New Delhi .. What are your child's milk teeth break? As opposed to throwing them in the dental stem cell bank can be saved for future use. In the case of serious illnesses in the life of the child's tooth stem cells can be used in the construction.
Dental stem cell banking in India is new, but it Amblikl cord blood banking is believed to be a more effective alternative. Stem cell therapy in damaged tissue or lesion in the patient's body in a healthy and new cells are installed.
Founder and Managing Director Shailesh Gdere Stemed Biotech, said: "Amblikl good source of cord blood-related cells. Related illnesses such as blood can be used to treat blood cancer. It is said that only four percent of all illnesses are blood-related diseases. "
"The remaining 96 percent tissue-related diseases related to tissue stem cells may be a good source to extract the tooth. These cells can be used in all kinds of body tissue. For instance, in the brain in Alzheimer's disease, Parkinson's disease in the eye, cirrhosis of the liver, diabetes, the pancreas and in the case of fracture of the bones in the skin can also use them. "
Related tissue cells can be used in the reconstruction of the heart cells.
Children's teeth related diseases expert Savita Menon says that five to 12 years of age, children's milk teeth stem cells can be easily removed. When the baby began to move a tooth taken out from the stem cells without any surgery can be collected.
Dental stem cell banking facility in India that the number of companies are still very low. These include companies such as Stemed and Store Your Sales. Stem cells to preserve the 21-year period may cost around Rs 100,000.

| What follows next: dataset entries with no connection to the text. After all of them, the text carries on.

theorem decodeLoop_completes : ∀ (n : Nat) {s : State}, HooksReturn s → ∀ left, ∃ t, decodeLoop n left s = .next t
  | 0, s, _, _ => ⟨s, rfl⟩
  | n + 1, s, h, left => by
    obtain ⟨⟨u, r⟩, hr⟩ := decodePass_completes h left
    rw [decodeLoop, hr, andThen_next]
    rcases r with _ | rest
    · exact ⟨u, rfl⟩
    · exact decodeLoop_completes n ((decodePass_decoded hr).1.hooksReturn h) rest

/-- More passes than bytes change nothing: the loop ends by itself (R158). -/
theorem decodeLoop_fuel : ∀ (n : Nat) {left : List Byte} {s : State}, left.length ≤ n →
    decodeLoop n left s = decodeLoop left.length left s
  | 0, [], _, _ => rfl
  | n + 1, [], s, _ => by simp [decodeLoop, decodePass, decodeSub]
  | n + 1, x :: xs, s, h => by
    simp only [decodeLoop, List.length_cons]
    cases hp : decodePass (x :: xs) s with
    | fault f => rfl
    | refused f => rfl
    | next r =>
      simp only [andThen_next]
      rcases hr : r.2 with _ | rest
      · rfl
      · have := (decodePass_decoded hp).2 rest hr
        simp only [List.length_cons] at this h
        dsimp only
        have h1 : rest.length ≤ n := by omega
        have h2 : rest.length ≤ xs.length := by omega
        have h3 : xs.length < n + 1 := by omega
        rw [decodeLoop_fuel n h1, decodeLoop_fuel xs.length h2]
  termination_by n => n

/-- A payload with a first byte is one pass and then the rest (R152). -/
theorem decodePayload_cons (t : Byte) (rest : List Byte) (s : State) :
    decodePayload (t :: rest) s = andThen (decodePass (t :: rest) s) fun r =>
      match r.2 with
      | none => .next r.1
      | some left => decodePayload left r.1 := by
  unfold decodePayload
  rw [List.length_cons, decodeLoop]
  cases hp : decodePass (t :: rest) s with
  | fault f => rfl
  | refused f => rfl
  | next r =>
    simp only [andThen_next]
    rcases hr : r.2 with _ | left
    · rfl
    · have := (decodePass_decoded hp).2 left hr
      simp only [List.length_cons] at this
      dsimp only
      rw [decodeLoop_fuel rest.length (by omega)]

theorem decodePayload_decoded {p : List Byte} {s t : State} (h : decodePayload p s = .next t) : Decoded s t :=
  decodeLoop_decoded _ h

theorem decodePayload_completes {s : State} (h : HooksReturn s) (p : List Byte) : ∃ t, decodePayload p s = .next t :=
  decodeLoop_completes _ h p

/-! Encoding (R160) -/

theorem packet_length (s : State) (i : SlotIx) : (packet s i).length = 1 + (s.slot i).size.toNat := by
  simp [packet]; omega

theorem packet_congr {s t : State} {i : SlotIx} (hm : t.mem = s.mem) (hi : (t.slot i).id = (s.slot i).id)
    (hr : (t.slot i).region = (s.slot i).region) (hz : (t.slot i).size = (s.slot i).size) : packet t i = packet s i := by
  simp [packet, hi, hr, hz, bytesAt_of_mem hm]

theorem packetReads_congr {s t : State} {i : SlotIx} (hm : t.mem = s.mem)
    (hr : (t.slot i).region = (s.slot i).region) (hz : (t.slot i).size = (s.slot i).size) :
    packetReads t i = packetReads s i := by
  simp [packetReads, hr, hz, bytesAt_of_mem hm]

@[simp] theorem load_nil (s : State) : load s [] = 0 := rfl
@[simp] theorem load_cons (s : State) (i : SlotIx) (l : List SlotIx) :
    load s (i :: l) = 1 + (s.slot i).size.toNat + load s l := rfl
theorem load_append (s : State) (l m : List SlotIx) : load s (l ++ m) = load s l + load s m := by
  simp [load]
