theorem unsent_length (s : State) : (unsent s).length = s.outCur - s.txPos := by
  simp [unsent, State.outCur]

/-! Frame construction (R195 to R198) -/

theorem drop5_append {a b : List Byte} (h : 5 ≤ a.length) : (a ++ b).drop 5 = a.drop 5 ++ b := by
  rw [List.drop_append_of_le_length h]

/-- What constructing a frame does: `a`, `b`, `c` are the slots of the passes of EncodePayload, `u` the state after it. -/
theorem constructFrame_spec (now : Time) (due : Bool) {s : State} (h5 : 5 ≤ s.outCur) :
    ∃ a b c u, Encoded due (advanceSerial s) u a b c ∧
      u.staged = s.staged ++ (a ++ b ++ c).flatMap (packet s) ∧
      u.outCur = 5 + u.staged.length ∧
      constructFrame now due s =
        { s with
          slots := u.slots, mySerial := nextSerial s.mySerial,
          lastAutoSendTime := if due then now else s.lastAutoSendTime,
          backlog := if due then 0 else s.backlog,
          outBuf := encodeFrame (nextSerial s.mySerial) s.lastRemoteSerial u.staged,
          txPending := true, txPos := 0, crcAcc := frameChecksum u.staged, log := u.log } := by
  obtain ⟨a, b, c, hu⟩ := encodePayload_spec due (advanceSerial s)
  have hpk : packet (advanceSerial s) = packet s := funext fun _ => packet_congr rfl rfl rfl rfl
  generalize hd : encodePayload due (advanceSerial s) = u at hu
  have he := hu.eq
  have hb : u.outBuf = s.outBuf ++ (a ++ b ++ c).flatMap (packet s) := by
    have e := congrArg State.outBuf he
    rw [hpk] at e
    exact e
  have hm : u.mySerial = nextSerial s.mySerial := by
    have e := congrArg State.mySerial he
    exact e
  have hr : u.lastRemoteSerial = s.lastRemoteSerial := by
    have e := congrArg State.lastRemoteSerial he
    exact e
  refine ⟨a, b, c, u, hu, ?_, ?_, ?_⟩
  · rw [State.staged, hb]; exact drop5_append h5
  · have h5' : 5 ≤ s.outBuf.length := h5
    simp only [State.outCur, State.staged, hb, List.length_append, List.length_drop, Config.hdrLen_eq]
    omega
  · unfold constructFrame
    rw [hd]
    have hs : sealFrame u =
        { u with outBuf := encodeFrame u.mySerial u.lastRemoteSerial u.staged
                 crcAcc := frameChecksum u.staged } := rfl
    rw [hs, hm, hr]
    generalize encodeFrame (nextSerial s.mySerial) s.lastRemoteSerial u.staged = o
    generalize frameChecksum u.staged = k
    rw [he]
    cases due <;> rfl

/-- The serial number of a frame under construction (R195). -/
theorem constructFrame_mySerial (now : Time) (due : Bool) (s : State) :
    (constructFrame now due s).mySerial = nextSerial s.mySerial := by
  obtain ⟨a, b, c, h⟩ := encodePayload_spec due (advanceSerial s)
  have e := congrArg State.mySerial h.eq
  unfold constructFrame
  generalize encodePayload due (advanceSerial s) = u at e
  cases due <;> exact e
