-- ==== Sys2Proof/Tests/Slice0.lean ====
section
/-! SUPPORT. Tests of the model: the refusals of WellFormed, the decoding of words written out from the spec's encodings,
one step of every operation against the vectors and examples of the spec (each test names its source), and for every
obligation with hypotheses a witness that meets them together. -/

namespace Sys2Proof.Tests

open Sys2Proof.Machine

/-! Helpers -/

/-- The outcome is a next state with this property. -/
def after (o : Host.Outcome State Fault Refusal) (p : State → Bool) : Bool :=
  match o with
  | .next s => p s
  | _ => false

theorem after_spec {o : Host.Outcome State Fault Refusal} {p : State → Bool} (h : after o p = true) :
    ∃ t, o = .next t ∧ p t = true := by
  cases o with
  | next t => exact ⟨t, rfl, h⟩
  | fault _ => cases h
  | refused _ => cases h

/-- Two items bound, `0x10` of size 2 at 0x1000 and `0x20` of size 4 at 0x2000 with AutoSend (V2.1); the first region
holds AA BB. -/
def two : State :=
  { State.reset with
    slots := (State.reset.slots.set 0 (boundSlot 0x10 0x1000 2 false)).set 1 (boundSlot 0x20 0x2000 4 true)
    mem := [(0x1000, 0xAA), (0x1001, 0xBB)] }

/-- `two` with item `0x10` fresh and asked for. -/
def marked : State := two.setSlot 0 { boundSlot 0x10 0x1000 2 false with received := true, toSend := true }

/-- All eight slots used. -/
def full : State :=
  { State.reset with slots := Vector.ofFn fun i => boundSlot (BitVec.ofNat 8 (0x10 + i)) (BitVec.ofNat 32 (0x1000 + 256 * i)) 1 false }

/-- The frame of R209's example: item `0x10` = AA BB, frameId 1. -/
def frame1 : List Byte := [0x55, 0xAA, 0x01, 0x00, 0x03, 0x10, 0xAA, 0xBB, 0x8F, 0xF9]

/-- `two` holding `frame1`, of which the transport has taken 4 bytes. -/
def held : State := { two with mySerial := 1, outBuf := frame1, txPending := true, txPos := 4, backlog := 6 }

/-- `two` with the receive transport holding these bytes. -/
def hears (b : List Byte) : State := { two with rxHeld := b }

/-- `two` with these bytes in the input buffer. -/
def buffered (b : List Byte) : State := { two with inBuf := b }

/-- `s` with a hook that answers `c` and writes a byte of application memory. -/
def hooked (c : Nat) (s : State) : State := { s with hookAnswers := [.returns c [(0x3000, 0x77)]] }

/-- `two` with a command presented. -/
def asked (p : PortCmd) (s : State) : State := { s with inputs := [.command p] }

/-! WellFormed: each check refuses a term that breaks it -/

theorem test_wf_enq_short : (Instr.enq 0x10 [0x01] 2).wf = false := by decide
theorem test_wf_enq_long : (Instr.enq 0x10 [0x01, 0x02, 0x03] 2).wf = false := by decide
theorem test_wf_reserved_command : (Instr.reserved 0x01).wf = false ∧ (Instr.reserved 0x0B).wf = false := by decide
theorem test_wf_reserved : (Instr.reserved 0x00).wf = true ∧ (Instr.reserved 0x0C).wf = true := by decide
theorem test_wf_frame_long : (Instr.frame 1 0 (List.replicate 58 0)).wf = false := by decide
theorem test_wf_frame_longest : (Instr.frame 1 0 (List.replicate 57 0)).wf = true := by decide
theorem test_wf_subpacket_long : (Instr.subpacket 1 (List.replicate 57 0)).wf = false := by decide
theorem test_wf_decodePayload_long : (Instr.decodePayload (List.replicate 58 0)).wf = false := by decide
theorem test_wf_dispatchItem_long : (Instr.dispatchItem 1 (List.replicate 57 0)).wf = false := by decide
theorem test_wf_drop_range : (Instr.drop 0).wf = false ∧ (Instr.drop 65).wf = false := by decide
theorem test_wf_discard_range : (Instr.discard 0).wf = false ∧ (Instr.discard 65).wf = false := by decide
theorem test_wf_pace_range : (Instr.pace 65).wf = false := by decide
theorem test_wf_notifyDiscard_first : (Instr.notifyDiscard [0x00]).wf = false ∧ (Instr.notifyDiscard []).wf = false := by
  decide
theorem test_wf_notifyDiscard_long : (Instr.notifyDiscard (List.replicate 65 0x55)).wf = false := by decide
theorem test_wf_unknownHook_long : (Instr.unknownHook 1 (List.replicate 57 0)).wf = false := by decide
theorem test_wf_transportRead_range : (Instr.transportRead 65).wf = false := by decide
theorem test_wf_transportWrite_long : (Instr.transportWrite (List.replicate 65 0)).wf = false := by decide

/-- A record with two slots, 16-bit times and 16-bit addresses, and a constant curve of pacing (R8, R205). -/
def small : Config.Params :=
  { Config.engine with
    maxItems := 2, timeW := 16, appAW := 16, fits := by decide
    pace := fun _ => 600, paceMono := fun _ _ _ _ => Nat.le_refl _, paceRange := fun _ _ => by decide }

theorem test_wf_slot_range : (Instr.append 2).wf small = false ∧ (Instr.fits 2).wf small = false ∧
    (Instr.append 1).wf small = true ∧ (Instr.append 7).wf = true := by decide
theorem test_wf_address_width : (Instr.bind 1 0x10000 1 false).wf small = false ∧ (Instr.takep 0x10000).wf small = false ∧
    (Instr.sendp 0x10000).wf small = false ∧ (Instr.lookupByRegion 0x10000).wf small = false ∧
    (Instr.bind 1 0xFFFF 1 false).wf small = true ∧ (Instr.bind 1 0xFFFFFFFF 1 false).wf = true := by decide
theorem test_wf_time_width : (Instr.stepCmd 0x10000).wf small = false ∧ (Instr.writerPhase 0x10000).wf small = false ∧
    (Instr.constructFrame 0x10000 true).wf small = false ∧ (Instr.stepCmd 0xFFFF).wf small = true ∧
    (Instr.stepCmd 0xFFFFFFFF).wf = true := by decide

-- R8, R132, R194, R205: the operations read the record they are given
theorem test_parameters_are_read : (bindItem 0x30 0x3000 1 false two small).log = [.error .full] ∧
    (bindItem 0x10 0xFFFF 2 false two small).log = [.error .arg] ∧
    elapsed 0x10 { two with lastAutoSendTime := 0xFFF0 } small = 0x20 ∧
    autoDue 599 two small = false ∧ autoDue 600 two small = true := by decide
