-- ==== Sys2Proof/Machine/Step.lean ====
section
/-! DEFINITION. One step of the block: the next event of the schedule, or, with none, every instance waits
(spec/60_exceptions.md R320, R324). -/

namespace Sys2Proof.Machine

/-- One step. -/
def step (s : State) : Host.Outcome State Fault Refusal :=
  match s.schedule with
  | [] => .next s
  | e :: rest => stepEvent e { s with schedule := rest }

/-- The state with the instruction whose bits are `w` where `step` takes its next request (log 20). -/
def State.withFetchWord (s : State) (nbits w : Nat) : State := s.withRequest (tablePdu nbits w)

end Sys2Proof.Machine
end

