/-- The echo of spec/43_dispatcher.md R218 with the codes of spec/60_exceptions.md R302: the response EXEC
builds is framed with the request's `uid` and, on TCP, its `tid`; its PDU begins with the request's
function code and status RESP_OK, or it is that code OR 0x80 and one of the three exception codes. -/
def Obligations.ResponsesEchoTheirRequest : Prop :=
  ∀ (i : Instr) (s t : State) (E F : Engine) (env : Envelope) (p : TxPending),
    exec i s = .next t → s.engine? = some E → E.envelope = some env → E.txPending = none →
    t.engine? = some F → F.txPending = some p →
    ∃ r, p.frame = env.frame r ∧
      ((r.head? = some i.fc ∧ p.status = 0x0001) ∨
       ∃ code ∈ [0x01#8, 0x02#8, 0x03#8], r = [i.fc ||| 0x80, code] ∧ p.status = code ++ 0x02#8)

/-- The frames of spec/41_mbap_tcp.md R158 and spec/42_rtu_crc.md R196, byte by byte: where a response
frame carries the transaction id, the protocol id 0, the length, the unit id, the PDU and the CRC. For
every PDU whose length the 16-bit field can hold. -/
def Obligations.ResponseFrameLayout : Prop :=
  (∀ (tid : Word) (uid : Byte) (r : List Byte), r.length < 65535 →
    be16 (encodeTcp tid uid r) 0 = tid ∧ be16 (encodeTcp tid uid r) 2 = 0 ∧
    (be16 (encodeTcp tid uid r) 4).toNat = 1 + r.length ∧
    (encodeTcp tid uid r)[6]? = some uid ∧ (encodeTcp tid uid r).drop 7 = r) ∧
  (∀ (uid : Byte) (r : List Byte),
    (encodeRtu uid r).head? = some uid ∧ rtuPdu (encodeRtu uid r) = r ∧
    (encodeRtu uid r).length = r.length + 3 ∧ crcMatches (encodeRtu uid r) = true)

/-- spec/30_encoding.md R113 (an inference of the spec): a response frame has at most 259 bytes on TCP and
255 on RTU. -/
def Obligations.ResponseFramesFitTheirLimit : Prop :=
  ∀ (i : Instr) (s t : State) (E F : Engine) (p : TxPending),
    exec i s = .next t → s.engine? = some E → E.txPending = none →
    t.engine? = some F → F.txPending = some p →
    (E.mode = .tcp → p.frame.length ≤ 259) ∧ (E.mode = .rtu → p.frame.length ≤ 255)

/-- The `E.STATUS` encoding (spec/10_state.md R29): KIND in [3:0], zero in [7:4], EXC in [15:8]. The
register is the spec's decision D29. -/
def Obligations.StatusWordFields : Prop :=
  ∀ (k : Kind) (e : Byte),
    statusKind (statusWord k e) = kindCode k ∧ statusReserved (statusWord k e) = 0 ∧
    statusExc (statusWord k e) = e

/-! ### EMIT, Abort, the end of a session -/

/-- spec/43_dispatcher.md R216: EMIT, both outcomes; accepted sends the frame and writes its status, and
TxFail closes the session with 0x0009 and sends nothing. Nothing else changes. The choice between
them is the host's (D27). -/
def Obligations.EmitSendsTheFrameOrClosesTheSession : Prop :=
  ∀ (s : State) (k : Nat) (E : Engine) (p : TxPending) (rest : List Event),
    s.engines[k]? = some E → E.sess = .opened → E.txPending = some p →
    (s.schedule = .emit k true :: rest →
      step s = .next (withEngine { s with schedule := rest } k
        { E with output := E.output ++ [p.frame], status := p.status, txPending := none })) ∧
    (s.schedule = .emit k false :: rest →
      step s = .next (withEngine { s with schedule := rest } k
        { E with sess := .closed, status := 0x0009, txPending := none }))
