/-- The item after collected bytes is taken by its rule, in the last of their steps. -/
theorem runSteps_collected_item (hk : k < s.engines.length) {xs : List Byte}
    (ho : E.sess = .opened) (ht : E.txPending = none) (hroom : E.RoomFor xs.length)
    (hi : E.input = xs.map Item.byte ++ item :: more) :
    runSteps (xs.length + 1)
        (s.turn k E (List.replicate (xs.length + 1) (.consume k) ++ rest)) =
      itemRule { E.collected xs with input := more } item
        (s.turn k { E.collected xs with input := item :: more } rest) := by
  rw [List.replicate_succ', List.append_assoc,
    runSteps_add (runSteps_collected hk ho ht hroom hi), runSteps_one]
  exact step_turn hk ho ht rfl

/-! ### TCP -/

/-- A header is the seven bytes it is read from (spec/30_encoding.md R102). -/
theorem headerOf_bytes (h : MbapHdr) :
    headerOf (BE16 h.tid ++ BE16 h.pid ++ BE16 h.len ++ [h.uid]) = h := by
  simp [headerOf, BE16, be16]

/-- The seven bytes of a valid header, consumed at a frame boundary, are latched. -/
theorem runSteps_header (hk : k < s.engines.length) (ho : E.sess = .opened)
    (ht : E.txPending = none) (hm : E.mode = .tcp) (hp : E.phase = .tcpHdr) (hb : E.buf = [])
    {h : MbapHdr} (hv : headerValid h = true)
    (hi : E.input = (BE16 h.tid ++ BE16 h.pid ++ BE16 h.len ++ [h.uid]).map Item.byte ++ more) :
    runSteps 7 (s.turn k E (List.replicate 7 (.consume k) ++ rest)) =
      .next (s.turn k
        { E with input := more, buf := [], crc := crcInit, phase := .tcpBody, hdr := some h }
        rest) := by
  have h6 : (BE16 h.tid ++ BE16 h.pid ++ BE16 h.len).length = 6 := rfl
  have hroom : E.RoomFor (BE16 h.tid ++ BE16 h.pid ++ BE16 h.len).length :=
    .inl ⟨hm, hp, by rw [hb, h6]; decide⟩
  have hrun := runSteps_collected_item (s := s) (rest := rest) (more := more) (item := .byte h.uid)
    hk ho ht hroom (by simpa using hi)
  rw [collected_tcp hm, hb, List.nil_append, h6] at hrun
  refine hrun.trans (Eq.trans (itemRule_headerByte_valid ?_ ?_ ?_ ?_ hv _) ?_)
  · exact hm
  · exact hp
  · rfl
  · exact headerOf_bytes h
  · rw [turn_setEngine]

/-- The bytes of a PDU of the latched length, consumed in TCP_BODY, end in EXEC of that PDU. -/
theorem runSteps_body (hk : k < s.engines.length) (ho : E.sess = .opened)
    (ht : E.txPending = none) (hm : E.mode = .tcp) (hp : E.phase = .tcpBody) (hb : E.buf = [])
    {h : MbapHdr} (hh : E.hdr = some h) {pdu : List Byte} (hne : pdu ≠ [])
    (hlen : h.len.toNat = 1 + pdu.length) (hi : E.input = pdu.map Item.byte ++ more) :
    runSteps pdu.length (s.turn k E (List.replicate pdu.length (.consume k) ++ rest)) =
      execPdu pdu (s.turn k { E with input := more, buf := pdu } rest) := by
  obtain ⟨body, last, rfl⟩ := (List.eq_nil_or_concat' pdu).resolve_left hne
  rw [List.length_append, List.length_singleton] at hlen ⊢
  have hroom : E.RoomFor body.length := .inr (.inl ⟨hm, hp, h, hh, by rw [hb]; simp; omega⟩)
  have hrun := runSteps_collected_item (s := s) (rest := rest) (more := more) (item := .byte last)
    hk ho ht hroom (by simpa using hi)
  rw [collected_tcp hm, hb, List.nil_append] at hrun
  refine hrun.trans ((itemRule_bodyByte_last (h := h) ?_ ?_ ?_ ?_ _).trans ?_)
  · exact hm
  · exact hp
  · exact hh
  · simp
    omega
  · rw [turn_setEngine]

/-! ### RTU -/

theorem rtuPdu_encodeRtu (uid : Byte) (pdu : List Byte) : rtuPdu (encodeRtu uid pdu) = pdu := by
  have hlen : (encodeRtu uid pdu).length - 3 = pdu.length := by simp
  rw [rtuPdu, hlen]
  simp [encodeRtu, crcAppend]

/-- The bytes of an RTU frame and the gap, consumed with nothing buffered, end in EXEC of its PDU. -/
theorem runSteps_rtuFrame (hk : k < s.engines.length) (ho : E.sess = .opened)
    (ht : E.txPending = none) (hm : E.mode = .rtu) (hp : E.phase = .rtuRecv) (hb : E.buf = [])
    (hc : E.crc = crcInit) {uid : Byte} {pdu : List Byte} (h1 : 1 ≤ pdu.length)
    (h253 : pdu.length ≤ 253)
    (hi : E.input = (encodeRtu uid pdu).map Item.byte ++ .gap :: more) :
    runSteps (pdu.length + 4)
        (s.turn k E (List.replicate (pdu.length + 4) (.consume k) ++ rest)) =
      execPdu pdu (s.turn k { E with input := more, buf := encodeRtu uid pdu, crc := 0 } rest) := by
  have hlen : (encodeRtu uid pdu).length = pdu.length + 3 := by rw [encodeRtu_length, Nat.add_comm]
  have hcrc : crc16 (encodeRtu uid pdu) = 0 := crc16_crcAppend _
  have hroom : E.RoomFor (encodeRtu uid pdu).length :=
    .inr (.inr ⟨hm, hp, by rw [hb, hlen, Config.rtuFrameMax]; simp; omega⟩)
  have hrun := runSteps_collected_item (s := s) (rest := rest) hk ho ht hroom hi
  rw [collected_rtu hm, hb, List.nil_append, hc, ← crc16, hcrc, hlen] at hrun
  refine hrun.trans ((itemRule_gap_complete ?_ ?_ ?_ hcrc _).trans ?_)
  · exact hm
  · exact hp
  · simp only [hlen]
    omega
  · rw [turn_setEngine, rtuPdu_encodeRtu]

end

/-! ### From the wire to EXEC -/

theorem execPdu_of_decode {pdu : List Byte} {i : Instr} (h : decode pdu = .ok i) (u : State) :
    execPdu pdu u = exec i u := by
  simp only [execPdu, h]

/-- The header of a frame whose PDU has 1 to 253 bytes is accepted (spec/41_mbap_tcp.md R152). -/
theorem headerValid_of_length (tid : Word) (uid : Byte) {n : Nat} (h1 : 1 ≤ n) (h253 : n ≤ 253) :
    headerValid ⟨tid, 0, BitVec.ofNat 16 (1 + n), uid⟩ = true := by
  have hlen : (BitVec.ofNat 16 (1 + n)).toNat = 1 + n := toNat_ofNat_of_lt (by omega)
  simp only [headerValid, Bool.and_eq_true, bne_iff_ne, ne_eq, decide_eq_true_iff, hlen,
    Config.tcpPduMax, ← BitVec.toNat_inj]
  exact ⟨⟨⟨rfl, by simp⟩, by simp; omega⟩, by omega⟩

/-- Settles O51: the header is latched, then the body is executed. -/
theorem tcpFrameBytesLeadToItsRequest : Obligations.TcpFrameBytesLeadToItsRequest := by
  unfold Obligations.TcpFrameBytesLeadToItsRequest
  intro s k E tid uid pdu more rest i h1 h253 hdec hE ho ht hm hp hb hi hs
  have hk : k < s.engines.length := (List.getElem?_eq_some_iff.mp hE).1
  have hne : pdu ≠ [] := List.ne_nil_of_length_pos h1
  have hlen : (BitVec.ofNat 16 (1 + pdu.length)).toNat = 1 + pdu.length :=
    toNat_ofNat_of_lt (by omega)
  have hheader := runSteps_header (s := s) (rest := List.replicate pdu.length (.consume k) ++ rest)
    (more := pdu.map Item.byte ++ more) hk ho ht hm hp hb (headerValid_of_length tid uid h1 h253)
    (by simp [hi, encodeTcp])
  rw [← List.append_assoc, ← List.replicate_add] at hheader
  rw [← runSteps_eq_core_run, runSteps_eq_turn ⟨hE, ho, ht, hi⟩ hs (by omega), runSteps_add hheader,
    runSteps_body hk _ _ _ rfl rfl rfl hne hlen rfl, execPdu_of_decode hdec]
  · rfl
  · exact ho
  · exact ht
  · exact hm
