-- ==== Sys2Proof/Machine/HostPort.lean ====
section
/-!
DEFINITION. The host command port (spec/30_encoding.md R120, R121, R124), the reset input
(spec/70_reset_and_hazards.md R380 to R382), and how an instruction's bytes are placed where `step` takes them.
-/

namespace Sys2Proof.Machine

/-- The packet at the head of the command port is taken whole before the first step (R84, R121). -/
def takePacket (s : State) : State := { s with hostCmds := s.hostCmds.tail }

/-- An illegal packet: status 1, no state change, no port event (R124). -/
def rejectPacket (s : State) : State := raiseFault .invalidArgument (takePacket s)

/-- What the command port offers, decoded; nothing while the host offers no packet (R84, R121). -/
def offered (s : State) : Option (Except DecodeError Instr) :=
  s.hostCmds.head?.map (decode .host)

/-- One sample of the reset input is consumed (log 18). -/
def sampleReset (s : State) : State := { s with resetPin := s.resetPin.tail }

/-- The reset input is asserted in this step (R380). -/
def resetAsserted (s : State) : Bool := s.resetPin.headD false

/-- Reset (R380 to R382): every piece of the block's state takes its reset value, an operation in progress is
abandoned without a response, no port event happens; what belongs to the environment (its coming answers, the
host's packets) and the history at the ports stay (log 18). -/
def resetBlock (s : State) : State :=
  { State.reset with
    hostCmds := s.hostCmds
    busyIn := s.busyIn
    ackIn := s.ackIn
    countIn := s.countIn
    readIn := s.readIn
    resetPin := s.resetPin
    responses := s.responses
    trace := s.trace
    frees := s.frees }

/-- The place at which an instruction's step list begins; step 7, RECV, for a reply (R254, log 5). -/
def firstLoc : StepList → Loc
  | [] => topLoc 7 none
  | (loc, _) :: _ => loc

/-- The bytes of one instruction placed where `step` takes its next one: a host packet at the head of the command
port of the idle block, a wire frame or reply as the exchange in progress, whatever its span: DESIGN CHOICE (log 5,
log 6). -/
def placeBytes (space : Space) (bytes : List Byte) (s : State) : State :=
  match space with
  | .host => { s with phase := .idle, hostCmds := bytes :: s.hostCmds, resetPin := [] }
  | .request | .reply =>
    match decode space bytes with
    | .ok i => { s with phase := .run i (firstLoc (stepListOf i)), resetPin := [] }
    | .error _ => { s with phase := .idle, hostCmds := bytes :: s.hostCmds, resetPin := [] }

end Sys2Proof.Machine
end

Scientists are busy now in making of Human Brain

London: Scientists are now looking into making the human mind. For this, the world's most powerful computers are taking. The structure of the brain and are going to copy the system to work. They will use image Threedi through it will try to understand how the brain works.
An international team is engaged in the project. Prof Henry Markram of the Swiss are headed. The project is expected to be completed in 12 years.
The scientists say that man's mind has 100 billion neurons. The billions of calculations every second, each neuron. So the supercomputer billion - billion calculations need to be together. Similar to a nuclear power center will deliver the results.
Prof Markram says that if this study is successful, it will benefit the annual two billion people who suffer from Alzheimer's and Parkinson's like mental illnesses are. We need to understand what makes a man.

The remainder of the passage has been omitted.